#### Input records

-- ==== Sys2Proof/Laws/State.lean ====
section
/-! SUPPORT. One lemma per field and per named update of the state, each true by rfl, so that no later proof unfolds
a record update. -/

namespace Sys2Proof.Machine

/-! ### State.onEach -/

@[simp] theorem State.onEach_sampleW (s : State) (f : Channel → Channel) : (s.onEach f).sampleW = s.sampleW := rfl
@[simp] theorem State.onEach_chans (s : State) (f : Channel → Channel) : (s.onEach f).chans = s.chans.map f := rfl
@[simp] theorem State.onEach_cmdErr (s : State) (f : Channel → Channel) : (s.onEach f).cmdErr = s.cmdErr := rfl
@[simp] theorem State.onEach_oCmdErr (s : State) (f : Channel → Channel) : (s.onEach f).oCmdErr = s.oCmdErr := rfl
@[simp] theorem State.onEach_tsNow (s : State) (f : Channel → Channel) : (s.onEach f).tsNow = s.tsNow := rfl
@[simp] theorem State.onEach_pending (s : State) (f : Channel → Channel) : (s.onEach f).pending = s.pending := rfl

/-! ### State.onSelected -/

@[simp] theorem State.onSelected_sampleW (s : State) (sel : Cfg → Bool) (f : Channel → Channel) : (s.onSelected sel f).sampleW = s.sampleW := rfl
@[simp] theorem State.onSelected_chans (s : State) (sel : Cfg → Bool) (f : Channel → Channel) : (s.onSelected sel f).chans = s.chans.map fun c => if c.active && sel c.cfg then f c else c := rfl
@[simp] theorem State.onSelected_cmdErr (s : State) (sel : Cfg → Bool) (f : Channel → Channel) : (s.onSelected sel f).cmdErr = s.cmdErr := rfl
@[simp] theorem State.onSelected_oCmdErr (s : State) (sel : Cfg → Bool) (f : Channel → Channel) : (s.onSelected sel f).oCmdErr = s.oCmdErr := rfl
@[simp] theorem State.onSelected_tsNow (s : State) (sel : Cfg → Bool) (f : Channel → Channel) : (s.onSelected sel f).tsNow = s.tsNow := rfl
@[simp] theorem State.onSelected_pending (s : State) (sel : Cfg → Bool) (f : Channel → Channel) : (s.onSelected sel f).pending = s.pending := rfl

/-! ### State.raiseCmdErr -/

@[simp] theorem State.raiseCmdErr_sampleW (s : State) : (s.raiseCmdErr).sampleW = s.sampleW := rfl
@[simp] theorem State.raiseCmdErr_chans (s : State) : (s.raiseCmdErr).chans = s.chans := rfl
@[simp] theorem State.raiseCmdErr_cmdErr (s : State) : (s.raiseCmdErr).cmdErr = true := rfl
@[simp] theorem State.raiseCmdErr_oCmdErr (s : State) : (s.raiseCmdErr).oCmdErr = true := rfl
@[simp] theorem State.raiseCmdErr_tsNow (s : State) : (s.raiseCmdErr).tsNow = s.tsNow := rfl
@[simp] theorem State.raiseCmdErr_pending (s : State) : (s.raiseCmdErr).pending = s.pending := rfl

/-! ### State.doReset -/

@[simp] theorem State.doReset_sampleW (s : State) : (s.doReset).sampleW = s.sampleW := rfl
@[simp] theorem State.doReset_chans (s : State) : (s.doReset).chans = s.chans.map Channel.doReset := rfl
@[simp] theorem State.doReset_cmdErr (s : State) : (s.doReset).cmdErr = false := rfl
@[simp] theorem State.doReset_oCmdErr (s : State) : (s.doReset).oCmdErr = false := rfl
@[simp] theorem State.doReset_tsNow (s : State) : (s.doReset).tsNow = s.tsNow := rfl
@[simp] theorem State.doReset_pending (s : State) : (s.doReset).pending = s.pending := rfl

/-! ### State.accept -/

@[simp] theorem State.accept_sampleW (s : State) : (s.accept).sampleW = s.sampleW := rfl
@[simp] theorem State.accept_chans (s : State) : (s.accept).chans = s.chans := rfl
@[simp] theorem State.accept_cmdErr (s : State) : (s.accept).cmdErr = s.cmdErr := rfl
@[simp] theorem State.accept_oCmdErr (s : State) : (s.accept).oCmdErr = s.oCmdErr := rfl
@[simp] theorem State.accept_tsNow (s : State) : (s.accept).tsNow = s.cycle.ts := rfl
@[simp] theorem State.accept_pending (s : State) : (s.accept).pending = s.pending.tail := rfl

/-! ### State.present -/

@[simp] theorem State.present_sampleW (s : State) (w : BitVec 34) : (s.present w).sampleW = s.sampleW := rfl
@[simp] theorem State.present_chans (s : State) (w : BitVec 34) : (s.present w).chans = s.chans := rfl
@[simp] theorem State.present_cmdErr (s : State) (w : BitVec 34) : (s.present w).cmdErr = s.cmdErr := rfl
@[simp] theorem State.present_oCmdErr (s : State) (w : BitVec 34) : (s.present w).oCmdErr = s.oCmdErr := rfl
@[simp] theorem State.present_tsNow (s : State) (w : BitVec 34) : (s.present w).tsNow = s.tsNow := rfl
@[simp] theorem State.present_pending (s : State) (w : BitVec 34) : (s.present w).pending = { rst := false, cmd := w, ts := s.tsNow, cfg := none } :: s.pending := rfl

/-! ### Channel.quiet -/

@[simp] theorem Channel.quiet_cfg (c : Channel) : (c.quiet).cfg = c.cfg := rfl
@[simp] theorem Channel.quiet_dec (c : Channel) : (c.quiet).dec = c.dec := rfl
@[simp] theorem Channel.quiet_frm (c : Channel) : (c.quiet).frm = c.frm := rfl
@[simp] theorem Channel.quiet_dd (c : Channel) : (c.quiet).dd = c.dd := rfl
@[simp] theorem Channel.quiet_anom (c : Channel) : (c.quiet).anom = c.anom := rfl
@[simp] theorem Channel.quiet_out (c : Channel) : (c.quiet).out = c.out.quiet := rfl
@[simp] theorem Channel.quiet_nets (c : Channel) : (c.quiet).nets = c.nets := rfl

/-! ### Channel.drive -/

@[simp] theorem Channel.drive_cfg (c : Channel) (d : Word) : (c.drive d).cfg = c.cfg := rfl
@[simp] theorem Channel.drive_dec (c : Channel) (d : Word) : (c.drive d).dec = c.dec := rfl
@[simp] theorem Channel.drive_frm (c : Channel) (d : Word) : (c.drive d).frm = c.frm := rfl
@[simp] theorem Channel.drive_dd (c : Channel) (d : Word) : (c.drive d).dd = c.dd := rfl
@[simp] theorem Channel.drive_anom (c : Channel) (d : Word) : (c.drive d).anom = c.anom := rfl
@[simp] theorem Channel.drive_out (c : Channel) (d : Word) : (c.drive d).out = c.out := rfl
@[simp] theorem Channel.drive_nets (c : Channel) (d : Word) : (c.drive d).nets = { Nets.idle with d := d } := rfl

/-! ### Channel.classify -/

@[simp] theorem Channel.classify_cfg (c : Channel) : (c.classify).cfg = c.cfg := rfl
@[simp] theorem Channel.classify_dec (c : Channel) : (c.classify).dec = c.dec := rfl
@[simp] theorem Channel.classify_frm (c : Channel) : (c.classify).frm = c.frm := rfl
@[simp] theorem Channel.classify_dd (c : Channel) : (c.classify).dd = c.dd := rfl
@[simp] theorem Channel.classify_anom (c : Channel) : (c.classify).anom = c.anom := rfl
@[simp] theorem Channel.classify_out (c : Channel) : (c.classify).out = c.out := rfl
@[simp] theorem Channel.classify_nets (c : Channel) : (c.classify).nets = { c.nets with m := matchBits c.nets.d c.cfg.win } := rfl

/-! ### Channel.psStage -/

@[simp] theorem Channel.psStage_cfg (c : Channel) : (c.psStage).cfg = c.cfg := rfl
@[simp] theorem Channel.psStage_dec (c : Channel) : (c.psStage).dec = (psDecode c.dec c.nets.m).2 := rfl
@[simp] theorem Channel.psStage_frm (c : Channel) : (c.psStage).frm = c.frm := rfl
@[simp] theorem Channel.psStage_dd (c : Channel) : (c.psStage).dd = c.dd := rfl
@[simp] theorem Channel.psStage_anom (c : Channel) : (c.psStage).anom = c.anom := rfl
@[simp] theorem Channel.psStage_out (c : Channel) : (c.psStage).out = c.out := rfl
@[simp] theorem Channel.psStage_nets (c : Channel) : (c.psStage).nets = { c.nets with bit := (psDecode c.dec c.nets.m).1 } := rfl

/-! ### Channel.bmcStage -/

@[simp] theorem Channel.bmcStage_cfg (c : Channel) : (c.bmcStage).cfg = c.cfg := rfl
@[simp] theorem Channel.bmcStage_dec (c : Channel) : (c.bmcStage).dec = (bmcDecode c.cfg c.dec c.nets.d.toNat c.nets.m).2 := rfl
@[simp] theorem Channel.bmcStage_frm (c : Channel) : (c.bmcStage).frm = c.frm := rfl
@[simp] theorem Channel.bmcStage_dd (c : Channel) : (c.bmcStage).dd = c.dd := rfl
@[simp] theorem Channel.bmcStage_anom (c : Channel) : (c.bmcStage).anom = c.anom := rfl
@[simp] theorem Channel.bmcStage_out (c : Channel) : (c.bmcStage).out = c.out := rfl
@[simp] theorem Channel.bmcStage_nets (c : Channel) : (c.bmcStage).nets = { c.nets with bit := (bmcDecode c.cfg c.dec c.nets.d.toNat c.nets.m).1 } := rfl

/-! ### Channel.frameStage -/

@[simp] theorem Channel.frameStage_cfg (c : Channel) (ts : Timestamp) : (c.frameStage ts).cfg = c.cfg := rfl
@[simp] theorem Channel.frameStage_dec (c : Channel) (ts : Timestamp) : (c.frameStage ts).dec = c.dec := rfl
@[simp] theorem Channel.frameStage_frm (c : Channel) (ts : Timestamp) : (c.frameStage ts).frm = (frameApply c.cfg c.frm c.nets.bit ts).frm := rfl
@[simp] theorem Channel.frameStage_dd (c : Channel) (ts : Timestamp) : (c.frameStage ts).dd = c.dd := rfl
@[simp] theorem Channel.frameStage_anom (c : Channel) (ts : Timestamp) : (c.frameStage ts).anom = c.anom := rfl
@[simp] theorem Channel.frameStage_out (c : Channel) (ts : Timestamp) : (c.frameStage ts).out = c.out := rfl

@[simp] theorem Channel.frameStage_nets_d (c : Channel) (ts : Timestamp) : (c.frameStage ts).nets.d = c.nets.d := rfl
@[simp] theorem Channel.frameStage_nets_m (c : Channel) (ts : Timestamp) : (c.frameStage ts).nets.m = c.nets.m := rfl
@[simp] theorem Channel.frameStage_nets_bit (c : Channel) (ts : Timestamp) : (c.frameStage ts).nets.bit = c.nets.bit := rfl
@[simp] theorem Channel.frameStage_nets_ckPass (c : Channel) (ts : Timestamp) : (c.frameStage ts).nets.ckPass = c.nets.ckPass := rfl
@[simp] theorem Channel.frameStage_nets_emit (c : Channel) (ts : Timestamp) : (c.frameStage ts).nets.emit = c.nets.emit := rfl
@[simp] theorem Channel.frameStage_nets_dup (c : Channel) (ts : Timestamp) : (c.frameStage ts).nets.dup = c.nets.dup := rfl
@[simp] theorem Channel.frameStage_nets_msg (c : Channel) (ts : Timestamp) : (c.frameStage ts).nets.msg = (frameApply c.cfg c.frm c.nets.bit ts).msg := rfl
@[simp] theorem Channel.frameStage_nets_resync (c : Channel) (ts : Timestamp) : (c.frameStage ts).nets.resync = (frameApply c.cfg c.frm c.nets.bit ts).resync := rfl
@[simp] theorem Channel.frameStage_nets_abort (c : Channel) (ts : Timestamp) : (c.frameStage ts).nets.abort = (frameApply c.cfg c.frm c.nets.bit ts).abort := rfl
@[simp] theorem Channel.frameStage_nets_ckfail (c : Channel) (ts : Timestamp) : (c.frameStage ts).nets.ckfail = (frameApply c.cfg c.frm c.nets.bit ts).ckfail := rfl

/-! ### Channel.latch -/

@[simp] theorem Channel.latch_cfg (c : Channel) : (c.latch).cfg = c.cfg := rfl
@[simp] theorem Channel.latch_dec (c : Channel) : (c.latch).dec = c.dec := rfl
@[simp] theorem Channel.latch_frm (c : Channel) : (c.latch).frm = c.frm := rfl
@[simp] theorem Channel.latch_dd (c : Channel) : (c.latch).dd = c.dd := rfl
@[simp] theorem Channel.latch_anom (c : Channel) : (c.latch).anom = c.anom := rfl
@[simp] theorem Channel.latch_nets (c : Channel) : (c.latch).nets = Nets.idle := rfl

@[simp] theorem Channel.latch_out_bit (c : Channel) : c.latch.out.bit = c.nets.bit.toBits := rfl
@[simp] theorem Channel.latch_out_frmValid (c : Channel) : c.latch.out.frmValid = c.nets.msg.isSome := rfl
@[simp] theorem Channel.latch_out_emit (c : Channel) : c.latch.out.emit = c.nets.emit := rfl
@[simp] theorem Channel.latch_out_evtResync (c : Channel) : c.latch.out.evtResync = c.nets.resync := rfl
@[simp] theorem Channel.latch_out_evtAbort (c : Channel) : c.latch.out.evtAbort = c.nets.abort := rfl
@[simp] theorem Channel.latch_out_evtCkfail (c : Channel) : c.latch.out.evtCkfail = c.nets.ckfail := rfl
@[simp] theorem Channel.latch_out_evtDup (c : Channel) : c.latch.out.evtDup = c.nets.dup := rfl
@[simp] theorem Channel.latch_out_anom (c : Channel) : c.latch.out.anom = c.anom := rfl

@[simp] theorem Channel.doReset_cfg (c : Channel) : c.doReset.cfg = c.cfg := rfl
@[simp] theorem Channel.doReset_dec (c : Channel) : c.doReset.dec = DecState.reset := rfl
@[simp] theorem Channel.doReset_frm (c : Channel) : c.doReset.frm = FrmState.reset := rfl
@[simp] theorem Channel.doReset_dd (c : Channel) : c.doReset.dd = DedupState.reset := rfl
@[simp] theorem Channel.doReset_anom (c : Channel) : c.doReset.anom = false := rfl
@[simp] theorem Channel.doReset_out (c : Channel) : c.doReset.out = Outputs.reset := rfl
@[simp] theorem Channel.doReset_nets (c : Channel) : c.doReset.nets = Nets.idle := rfl

@[simp] theorem Outputs.quiet_bit (o : Outputs) : o.quiet.bit = 0 := rfl
@[simp] theorem Outputs.quiet_frmValid (o : Outputs) : o.quiet.frmValid = false := rfl
@[simp] theorem Outputs.quiet_frmFld (o : Outputs) : o.quiet.frmFld = o.frmFld := rfl
@[simp] theorem Outputs.quiet_frmTs (o : Outputs) : o.quiet.frmTs = o.frmTs := rfl
@[simp] theorem Outputs.quiet_frmCkOk (o : Outputs) : o.quiet.frmCkOk = o.frmCkOk := rfl
@[simp] theorem Outputs.quiet_emit (o : Outputs) : o.quiet.emit = false := rfl
@[simp] theorem Outputs.quiet_outFld (o : Outputs) : o.quiet.outFld = o.outFld := rfl
@[simp] theorem Outputs.quiet_outTs (o : Outputs) : o.quiet.outTs = o.outTs := rfl
@[simp] theorem Outputs.quiet_evtResync (o : Outputs) : o.quiet.evtResync = false := rfl
@[simp] theorem Outputs.quiet_evtAbort (o : Outputs) : o.quiet.evtAbort = false := rfl
@[simp] theorem Outputs.quiet_evtCkfail (o : Outputs) : o.quiet.evtCkfail = false := rfl
@[simp] theorem Outputs.quiet_evtDup (o : Outputs) : o.quiet.evtDup = false := rfl
@[simp] theorem Outputs.quiet_anom (o : Outputs) : o.quiet.anom = o.anom := rfl

@[simp] theorem DedupState.remember_prevValid (dd : DedupState) (msg : Message) : (dd.remember msg).prevValid = true := rfl
@[simp] theorem DedupState.remember_prevFld (dd : DedupState) (msg : Message) : (dd.remember msg).prevFld = msg.out := rfl
@[simp] theorem DedupState.remember_prevTs (dd : DedupState) (msg : Message) : (dd.remember msg).prevTs = msg.ts := rfl
@[simp] theorem DedupState.remember_lock (dd : DedupState) (msg : Message) : (dd.remember msg).lock = dd.lock := rfl

end Sys2Proof.Machine
end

########

- _Activity_
In the data above, start at the line that has "(c.classify).dec = c.dec := rfl", stop after the line that has "(c.bmcStage).anom = c.anom := rfl", and print every line in between exactly as it stands.

- _Result below_
@[simp] theorem Channel.classify_dec (c : Channel) : (c.classify).dec = c.dec := rfl
@[simp] theorem Channel.classify_frm (c : Channel) : (c.classify).frm = c.frm := rfl
@[simp] theorem Channel.classify_dd (c : Channel) : (c.classify).dd = c.dd := rfl
@[simp] theorem Channel.classify_anom (c : Channel) : (c.classify).anom = c.anom := rfl
@[simp] theorem Channel.classify_out (c : Channel) : (c.classify).out = c.out := rfl
@[simp] theorem Channel.classify_nets (c : Channel) : (c.classify).nets = { c.nets with m := matchBits c.nets.d c.cfg.win } := rfl

/-! ### Channel.psStage -/

@[simp] theorem Channel.psStage_cfg (c : Channel) : (c.psStage).cfg = c.cfg := rfl
@[simp] theorem Channel.psStage_dec (c : Channel) : (c.psStage).dec = (psDecode c.dec c.nets.m).2 := rfl
@[simp] theorem Channel.psStage_frm (c : Channel) : (c.psStage).frm = c.frm := rfl
@[simp] theorem Channel.psStage_dd (c : Channel) : (c.psStage).dd = c.dd := rfl
@[simp] theorem Channel.psStage_anom (c : Channel) : (c.psStage).anom = c.anom := rfl
@[simp] theorem Channel.psStage_out (c : Channel) : (c.psStage).out = c.out := rfl
@[simp] theorem Channel.psStage_nets (c : Channel) : (c.psStage).nets = { c.nets with bit := (psDecode c.dec c.nets.m).1 } := rfl

/-! ### Channel.bmcStage -/

@[simp] theorem Channel.bmcStage_cfg (c : Channel) : (c.bmcStage).cfg = c.cfg := rfl
@[simp] theorem Channel.bmcStage_dec (c : Channel) : (c.bmcStage).dec = (bmcDecode c.cfg c.dec c.nets.d.toNat c.nets.m).2 := rfl
@[simp] theorem Channel.bmcStage_frm (c : Channel) : (c.bmcStage).frm = c.frm := rfl
@[simp] theorem Channel.bmcStage_dd (c : Channel) : (c.bmcStage).dd = c.dd := rfl
@[simp] theorem Channel.bmcStage_anom (c : Channel) : (c.bmcStage).anom = c.anom := rfl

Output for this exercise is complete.